**TASK REQUIREMENTS:** All the data below needs to be retyped exactly as shown.

[Data extracted from a collection]
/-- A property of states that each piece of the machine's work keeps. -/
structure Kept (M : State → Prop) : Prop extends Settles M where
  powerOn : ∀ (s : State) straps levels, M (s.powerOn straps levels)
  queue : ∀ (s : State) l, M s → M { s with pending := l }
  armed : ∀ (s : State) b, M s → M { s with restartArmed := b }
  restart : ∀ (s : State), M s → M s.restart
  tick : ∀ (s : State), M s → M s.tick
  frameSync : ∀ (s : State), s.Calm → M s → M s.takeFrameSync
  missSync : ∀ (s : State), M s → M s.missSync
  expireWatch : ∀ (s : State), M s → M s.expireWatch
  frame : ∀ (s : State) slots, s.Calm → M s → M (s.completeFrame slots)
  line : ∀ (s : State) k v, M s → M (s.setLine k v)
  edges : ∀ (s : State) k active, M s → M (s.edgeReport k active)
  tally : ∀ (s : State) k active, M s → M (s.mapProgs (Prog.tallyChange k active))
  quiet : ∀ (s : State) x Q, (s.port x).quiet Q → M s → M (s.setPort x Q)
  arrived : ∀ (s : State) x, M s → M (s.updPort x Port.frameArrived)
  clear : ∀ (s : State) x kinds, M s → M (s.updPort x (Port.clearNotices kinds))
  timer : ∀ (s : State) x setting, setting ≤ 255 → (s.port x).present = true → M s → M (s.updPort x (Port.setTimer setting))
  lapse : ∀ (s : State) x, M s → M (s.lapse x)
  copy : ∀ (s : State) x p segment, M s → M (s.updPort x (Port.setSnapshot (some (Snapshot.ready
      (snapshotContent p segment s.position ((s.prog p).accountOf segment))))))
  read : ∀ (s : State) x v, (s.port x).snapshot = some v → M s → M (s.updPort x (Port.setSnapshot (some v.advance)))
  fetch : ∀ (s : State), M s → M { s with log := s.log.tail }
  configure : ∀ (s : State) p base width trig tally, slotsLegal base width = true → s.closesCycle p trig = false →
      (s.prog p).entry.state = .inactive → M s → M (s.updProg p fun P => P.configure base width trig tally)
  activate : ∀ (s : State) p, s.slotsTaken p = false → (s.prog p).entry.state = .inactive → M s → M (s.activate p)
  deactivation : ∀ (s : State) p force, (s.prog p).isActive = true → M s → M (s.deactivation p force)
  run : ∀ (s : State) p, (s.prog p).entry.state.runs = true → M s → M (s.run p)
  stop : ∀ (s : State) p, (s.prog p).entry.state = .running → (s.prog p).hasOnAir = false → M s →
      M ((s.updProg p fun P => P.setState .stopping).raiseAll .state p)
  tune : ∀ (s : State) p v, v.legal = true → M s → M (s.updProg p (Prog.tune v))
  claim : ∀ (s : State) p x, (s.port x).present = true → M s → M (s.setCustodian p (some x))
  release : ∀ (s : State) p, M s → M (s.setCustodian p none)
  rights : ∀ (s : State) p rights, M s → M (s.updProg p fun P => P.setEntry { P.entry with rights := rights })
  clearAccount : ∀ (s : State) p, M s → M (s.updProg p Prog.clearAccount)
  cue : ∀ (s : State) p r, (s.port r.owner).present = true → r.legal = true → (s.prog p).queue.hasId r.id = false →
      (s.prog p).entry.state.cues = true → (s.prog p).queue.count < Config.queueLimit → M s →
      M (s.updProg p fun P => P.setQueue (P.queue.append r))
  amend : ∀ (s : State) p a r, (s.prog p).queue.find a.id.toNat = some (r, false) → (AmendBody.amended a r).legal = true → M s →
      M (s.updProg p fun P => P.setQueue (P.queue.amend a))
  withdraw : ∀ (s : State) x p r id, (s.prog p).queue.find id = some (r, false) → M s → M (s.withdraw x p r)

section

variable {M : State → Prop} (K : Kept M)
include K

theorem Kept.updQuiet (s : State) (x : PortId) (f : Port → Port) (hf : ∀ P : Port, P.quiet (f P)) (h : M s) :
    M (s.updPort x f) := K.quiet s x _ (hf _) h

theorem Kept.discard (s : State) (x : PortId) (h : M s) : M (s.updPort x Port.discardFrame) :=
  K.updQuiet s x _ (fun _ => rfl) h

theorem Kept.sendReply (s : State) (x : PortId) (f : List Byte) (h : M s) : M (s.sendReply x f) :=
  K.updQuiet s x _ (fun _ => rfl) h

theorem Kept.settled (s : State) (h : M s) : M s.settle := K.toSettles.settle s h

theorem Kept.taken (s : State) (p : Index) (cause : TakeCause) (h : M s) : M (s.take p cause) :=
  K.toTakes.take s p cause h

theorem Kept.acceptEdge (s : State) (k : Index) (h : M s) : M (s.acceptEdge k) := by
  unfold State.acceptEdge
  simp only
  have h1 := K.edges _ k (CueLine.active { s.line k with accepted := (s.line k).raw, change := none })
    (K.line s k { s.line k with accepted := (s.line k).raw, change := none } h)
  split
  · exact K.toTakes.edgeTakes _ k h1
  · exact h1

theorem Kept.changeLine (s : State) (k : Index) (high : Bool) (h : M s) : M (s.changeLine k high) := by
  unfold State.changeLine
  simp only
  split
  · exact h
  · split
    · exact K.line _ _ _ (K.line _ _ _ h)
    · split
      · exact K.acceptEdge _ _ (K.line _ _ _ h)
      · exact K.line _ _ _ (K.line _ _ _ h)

**RESULT:**
/-- A property of states that each piece of the machine's work keeps. -/
structure Kept (M : State → Prop) : Prop extends Settles M where
  powerOn : ∀ (s : State) straps levels, M (s.powerOn straps levels)
  queue : ∀ (s : State) l, M s → M { s with pending := l }
  armed : ∀ (s : State) b, M s → M { s with restartArmed := b }
  restart : ∀ (s : State), M s → M s.restart
  tick : ∀ (s : State), M s → M s.tick
  frameSync : ∀ (s : State), s.Calm → M s → M s.takeFrameSync
  missSync : ∀ (s : State), M s → M s.missSync
  expireWatch : ∀ (s : State), M s → M s.expireWatch
  frame : ∀ (s : State) slots, s.Calm → M s → M (s.completeFrame slots)
  line : ∀ (s : State) k v, M s → M (s.setLine k v)
  edges : ∀ (s : State) k active, M s → M (s.edgeReport k active)
  tally : ∀ (s : State) k active, M s → M (s.mapProgs (Prog.tallyChange k active))
  quiet : ∀ (s : State) x Q, (s.port x).quiet Q → M s → M (s.setPort x Q)
  arrived : ∀ (s : State) x, M s → M (s.updPort x Port.frameArrived)
  clear : ∀ (s : State) x kinds, M s → M (s.updPort x (Port.clearNotices kinds))
  timer : ∀ (s : State) x setting, setting ≤ 255 → (s.port x).present = true → M s → M (s.updPort x (Port.setTimer setting))
  lapse : ∀ (s : State) x, M s → M (s.lapse x)
  copy : ∀ (s : State) x p segment, M s → M (s.updPort x (Port.setSnapshot (some (Snapshot.ready
      (snapshotContent p segment s.position ((s.prog p).accountOf segment))))))
  read : ∀ (s : State) x v, (s.port x).snapshot = some v → M s → M (s.updPort x (Port.setSnapshot (some v.advance)))
  fetch : ∀ (s : State), M s → M { s with log := s.log.tail }
  configure : ∀ (s : State) p base width trig tally, slotsLegal base width = true → s.closesCycle p trig = false →
      (s.prog p).entry.state = .inactive → M s → M (s.updProg p fun P => P.configure base width trig tally)
  activate : ∀ (s : State) p, s.slotsTaken p = false → (s.prog p).entry.state = .inactive → M s → M (s.activate p)
  deactivation : ∀ (s : State) p force, (s.prog p).isActive = true → M s → M (s.deactivation p force)
  run : ∀ (s : State) p, (s.prog p).entry.state.runs = true → M s → M (s.run p)
  stop : ∀ (s : State) p, (s.prog p).entry.state = .running → (s.prog p).hasOnAir = false → M s →
      M ((s.updProg p fun P => P.setState .stopping).raiseAll .state p)
  tune : ∀ (s : State) p v, v.legal = true → M s → M (s.updProg p (Prog.tune v))
  claim : ∀ (s : State) p x, (s.port x).present = true → M s → M (s.setCustodian p (some x))
  release : ∀ (s : State) p, M s → M (s.setCustodian p none)
  rights : ∀ (s : State) p rights, M s → M (s.updProg p fun P => P.setEntry { P.entry with rights := rights })
  clearAccount : ∀ (s : State) p, M s → M (s.updProg p Prog.clearAccount)
  cue : ∀ (s : State) p r, (s.port r.owner).present = true → r.legal = true → (s.prog p).queue.hasId r.id = false →
      (s.prog p).entry.state.cues = true → (s.prog p).queue.count < Config.queueLimit → M s →
      M (s.updProg p fun P => P.setQueue (P.queue.append r))
  amend : ∀ (s : State) p a r, (s.prog p).queue.find a.id.toNat = some (r, false) → (AmendBody.amended a r).legal = true → M s →
      M (s.updProg p fun P => P.setQueue (P.queue.amend a))
  withdraw : ∀ (s : State) x p r id, (s.prog p).queue.find id = some (r, false) → M s → M (s.withdraw x p r)

section

variable {M : State → Prop} (K : Kept M)
include K

theorem Kept.updQuiet (s : State) (x : PortId) (f : Port → Port) (hf : ∀ P : Port, P.quiet (f P)) (h : M s) :
    M (s.updPort x f) := K.quiet s x _ (hf _) h

theorem Kept.discard (s : State) (x : PortId) (h : M s) : M (s.updPort x Port.discardFrame) :=
  K.updQuiet s x _ (fun _ => rfl) h

theorem Kept.sendReply (s : State) (x : PortId) (f : List Byte) (h : M s) : M (s.sendReply x f) :=
  K.updQuiet s x _ (fun _ => rfl) h

theorem Kept.settled (s : State) (h : M s) : M s.settle := K.toSettles.settle s h

theorem Kept.taken (s : State) (p : Index) (cause : TakeCause) (h : M s) : M (s.take p cause) :=
  K.toTakes.take s p cause h

theorem Kept.acceptEdge (s : State) (k : Index) (h : M s) : M (s.acceptEdge k) := by
  unfold State.acceptEdge
  simp only
  have h1 := K.edges _ k (CueLine.active { s.line k with accepted := (s.line k).raw, change := none })
    (K.line s k { s.line k with accepted := (s.line k).raw, change := none } h)
  split
  · exact K.toTakes.edgeTakes _ k h1
  · exact h1

theorem Kept.changeLine (s : State) (k : Index) (high : Bool) (h : M s) : M (s.changeLine k high) := by
  unfold State.changeLine
  simp only
  split
  · exact h
  · split
    · exact K.line _ _ _ (K.line _ _ _ h)
    · split
      · exact K.acceptEdge _ _ (K.line _ _ _ h)
      · exact K.line _ _ _ (K.line _ _ _ h)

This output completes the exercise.